# Task to complete
Please return the lines of the data that contain "fieldSlots".

━━━━━ Dataset ━━━━━

/-- The refusal record of a physical function (R59). -/
def functionRecord (g : SideId) : Nat := match g with | .a => Reg.refusal_record_pf0 | .b => Reg.refusal_record_pf1

/-- A refusal recorded for a physical function. -/
theorem Plant.refuse_pf (p : Plant) (g : SideId) (index sub : Nat) (why : Reason) (write : Bool) :
    p.refuse (.pf g) index sub why write = p.onDev (fun d => d.refusal (functionRecord g) index sub why write) := rfl

theorem Plant.refuseRead_sameMemories (p : Plant) (q : Requester) (index sub : Nat) (why : Reason) :
    p.sameMemories (p.refuseRead q index sub why) :=
  (p.refuse_sameMemories q index sub why false).trans (Plant.onCore_sameMemories _ _ _)

/-- A read that is refused is answered without a value. -/
theorem Plant.refuseRead_out (p : Plant) (q : Requester) (index sub : Nat) (why : Reason) :
    ((p.refuseRead q index sub why).side q.outSide).r.out = .objRead q.num none :: (p.side q.outSide).r.out := by
  have h : ((p.refuseRead q index sub why).side q.outSide).r.out =
      .objRead q.num none :: ((p.refuse q index sub why false).side q.outSide).r.out := Plant.onCore_out _ _ _
  rw [h, Plant.refuse_out]

/-! ### Slot accesses that are refused (R54, R56, R58) -/

theorem Plant.hears_up {p : Plant} {q : Requester} (h : p.hears q = true) : p.dev.porst = false := by
  unfold Plant.hears at h
  simp only [Bool.and_eq_true, Bool.not_eq_true'] at h
  exact h.1.1

theorem Plant.from'_hears {p : Plant} {q : Requester} (h : p.hears q = true) (f : Plant → Plant) : p.from' q f = f p := if_pos h

/-- An aligned read of a slot whose object the checks refuse. -/
theorem Plant.objectRead_refused {p : Plant} {q : Requester} {index sub part : Nat} {x : Place} {o : Obj} (hup : p.dev.porst = false)
    (hr : q.reaches index = true) (hpart : part ≤ 2) (hx : placeOf index sub = some x) (ho : findObj index sub = some o)
    (hc : p.readCheck q o ≠ .ok) : p.objectRead q (.slot index sub) part = p.refuseRead q index sub (p.readCheck q o) := by
  unfold Plant.objectRead
  rw [if_neg (by rw [hup]; decide)]
  dsimp only
  rw [if_neg (by rw [hr]; decide), if_neg (by omega)]
  unfold Plant.slotReadAt
  rw [hx, ho]
  dsimp only
  split
  · rename_i hok; exact absurd hok hc
  · rfl

/-- The device with other write buffers (R56). -/
def Plant.withPend (p : Plant) (m : SMap PendWrite) : Plant := { p with dev := { p.dev with pend := m } }

@[simp] theorem Plant.withPend_side (p : Plant) (m : SMap PendWrite) (sd : SideId) : (p.withPend m).side sd = p.side sd := by
  cases sd <;> rfl

@[simp] theorem Plant.withPend_rd (p : Plant) (m : SMap PendWrite) (k : Nat) : (p.withPend m).dev.rd k = p.dev.rd k := rfl

theorem Plant.withPend_sameMemories (p : Plant) (m : SMap PendWrite) : p.sameMemories (p.withPend m) := ⟨rfl, rfl, rfl, rfl, rfl, rfl⟩

@[simp] theorem Plant.withPend_letter (p : Plant) (m : SMap PendWrite) (q : Requester) (x : Place) :
    (p.withPend m).letter q x = p.letter q x := by
  unfold Plant.letter Plant.guestFor Plant.guestVport
  simp only [Plant.withPend_side]

/-- The checks of a write do not look at the write buffers. -/
@[simp] theorem Plant.withPend_writeCheck (p : Plant) (m : SMap PendWrite) (q : Requester) (e : WriteEnv) (o : Obj) :
    (p.withPend m).writeCheck q e o = p.writeCheck q e o := by
  unfold Plant.writeCheck
  simp only [Plant.withPend_letter, Plant.withPend_side]
  rfl

/-- An empty write buffer filled and emptied again: only the buffers change. -/
theorem Plant.hold_drop {p : Plant} {q : Requester} (h : SMap.find? p.dev.pend q.num = none) (w : PendWrite) (l : List (Nat × Nat)) :
    ∃ m, (p.hold q w l).drop q = p.withPend m := by
  unfold Plant.hold
  rw [h]
  exact ⟨_, rfl⟩

/-- A write that ends an object's last slot, by a function or a core that holds nothing, when the checks refuse the object: the refusal
is recorded, and beside it only the write buffers may have changed. -/
theorem Plant.objectWrite_refused {p : Plant} {q : Requester} {index sub part : Nat} {x : Place} {o : Obj} (hl : p.listens q = true)
    (hs : q.slotted = true) (hr : q.reaches index = true) (h0 : part ≠ 0) (h2 : part ≤ 2) (hx : placeOf index sub = some x)
    (ho : findObj index sub = some o) (hlast : o.row.slotOf x.key + 1 = o.row.ty.slots)
    (hc : p.writeCheck q WriteEnv.plain o ≠ .ok) (v : Nat) :
    ∃ m, p.objectWrite q index sub part v = (p.withPend m).refuse q index sub (p.writeCheck q WriteEnv.plain o) true := by
  unfold Plant.listens at hl
  simp only [Bool.and_eq_true, Option.isNone_iff_eq_none] at hl
  obtain ⟨hh, hpend⟩ := hl
  obtain ⟨m, hm⟩ := Plant.hold_drop hpend ⟨256 * o.at'.index + o.at'.sub, 0, 0, []⟩ (halvesOf (o.row.slotOf x.key) part v)
  refine ⟨m, ?_⟩
  have hcm : (p.withPend m).writeCheck q WriteEnv.plain o ≠ .ok := by rwa [Plant.withPend_writeCheck]
  unfold Plant.objectWrite
  rw [if_neg (by rw [Plant.hears_up hh, hr]; decide), if_neg (by rw [hs]; decide), if_neg (by omega), hx, ho]
  dsimp only
  rw [if_pos ⟨hlast, h0⟩, hm, Plant.writeObject_refused hcm, Plant.withPend_writeCheck]
  exact if_neg hc

/-! ### The field port (R74, R75) -/

/-- A request frame that the port takes is served. -/
theorem Plant.fieldTake_takes {p : Plant} {sd : SideId} {f : FieldFrame} (h : p.takesField sd f = true) (g : Plant → Carrier → Plant) :
    p.fieldTake sd f g = g p (carrierOf sd f) := by
  unfold Plant.takesField at h
  simp only [Bool.and_eq_true, Bool.or_eq_true, Bool.not_eq_true', decide_eq_true_eq] at h
  obtain ⟨⟨⟨hup, hfield⟩, hid⟩, hfmt⟩ := h
  unfold Plant.fieldTake carrierOf
  dsimp only
  rw [if_neg (by rw [hup, hfield, hid]; simp), if_neg (by omega), if_neg (not_not_intro hid)]
  rcases hfmt with h1 | ⟨h2, hsdt⟩
  · rw [if_pos h1, if_pos h1]
  · rw [if_neg (by omega), if_pos hsdt, if_neg (by omega)]

theorem Plant.takesField_fieldUp {p : Plant} {sd : SideId} {f : FieldFrame} (h : p.takesField sd f = true) : (p.core sd).fieldUp = true := by
  unfold Plant.takesField at h
  simp only [Bool.and_eq_true] at h
  exact h.1.1.2

/-- A PDU sent to the requester of a field frame goes out in the format of that frame. -/
theorem Core.sendPdu_carrierOf {c : Core} (h : c.fieldUp = true) (sd : SideId) (f : FieldFrame) (pdu : Octets) :
    c.sendPdu (carrierOf sd f) pdu = c.emit (c.fieldSays f pdu) := by
  unfold Core.sendPdu Core.fieldSays carrierOf
  dsimp only
  by_cases hf : f.fmt.val = 1
  · simp [hf, h]
  · simp [hf, h]

/-- The slots of which the field port's state and its answers are made. -/
abbrev fieldSlots : List Nat := [Reg.side_state, Reg.field_enable, Reg.field_node_id, Reg.tyist_sdt, Reg.tyist_vcid]

theorem Core.onlySlotsAndReports.rd_field {c d : Core} {l : List Nat} (h : c.onlySlotsAndReports d l)
    (hl : ∀ k ∈ fieldSlots, k ∉ l) : ∀ k ∈ fieldSlots, d.rd k = c.rd k := fun k hk => by
  refine h.2.1 k ?_
  have hr : ∀ j ∈ fieldSlots, j ∉ reportSlots := by decide
  rw [List.mem_append]
  exact fun hm => hm.elim (hl k hk) (hr k hk)

theorem Core.onlySlotsAndReports.fieldUp {c d : Core} {l : List Nat} (h : c.onlySlotsAndReports d l) (hl : ∀ k ∈ fieldSlots, k ∉ l) :
    d.fieldUp = c.fieldUp := by
  have hrd := h.rd_field hl
  obtain ⟨⟨x, y, z, q, w, r, n, he⟩, -⟩ := h
  unfold Core.fieldUp Core.noAccess Core.flag
  rw [hrd Reg.side_state (by simp), hrd Reg.field_enable (by simp)]
  rw [he]

theorem Core.onlySlotsAndReports.fieldSays {c d : Core} {l : List Nat} (h : c.onlySlotsAndReports d l) (hl : ∀ k ∈ fieldSlots, k ∉ l)
    (f : FieldFrame) (pdu : Octets) : d.fieldSays f pdu = c.fieldSays f pdu := by
  have hrd := h.rd_field hl
  unfold Core.fieldSays
  rw [hrd Reg.field_node_id (by simp), hrd Reg.tyist_sdt (by simp), hrd Reg.tyist_vcid (by simp)]

theorem Core.onlySlotsAndReports.emit {c d : Core} {l : List Nat} (h : c.onlySlotsAndReports d l) (o : Output) :
    ({ c with out := (d.emit o).out } : Core).onlySlotsAndReports (d.emit o) l := by
  obtain ⟨⟨x, y, z, q, w, r, n, rfl⟩, h1, h2⟩ := h
  exact ⟨⟨x, y, z, q, w, r, n, rfl⟩, h1, h2⟩

/-- The counter of answers: of accepted requests, or of refusals (R75). -/
def answerSlot (why : Reason) : Nat := if why = .ok then Reg.tyist_requests else Reg.tyist_refusals

theorem answerSlot_refusal {why : Reason} (h : why ≠ .ok) : answerSlot why = Reg.tyist_refusals := if_neg h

━━━━━

# Answer to this task
abbrev fieldSlots : List Nat := [Reg.side_state, Reg.field_enable, Reg.field_node_id, Reg.tyist_sdt, Reg.tyist_vcid]
    (hl : ∀ k ∈ fieldSlots, k ∉ l) : ∀ k ∈ fieldSlots, d.rd k = c.rd k := fun k hk => by
  have hr : ∀ j ∈ fieldSlots, j ∉ reportSlots := by decide
theorem Core.onlySlotsAndReports.fieldUp {c d : Core} {l : List Nat} (h : c.onlySlotsAndReports d l) (hl : ∀ k ∈ fieldSlots, k ∉ l) :
theorem Core.onlySlotsAndReports.fieldSays {c d : Core} {l : List Nat} (h : c.onlySlotsAndReports d l) (hl : ∀ k ∈ fieldSlots, k ∉ l)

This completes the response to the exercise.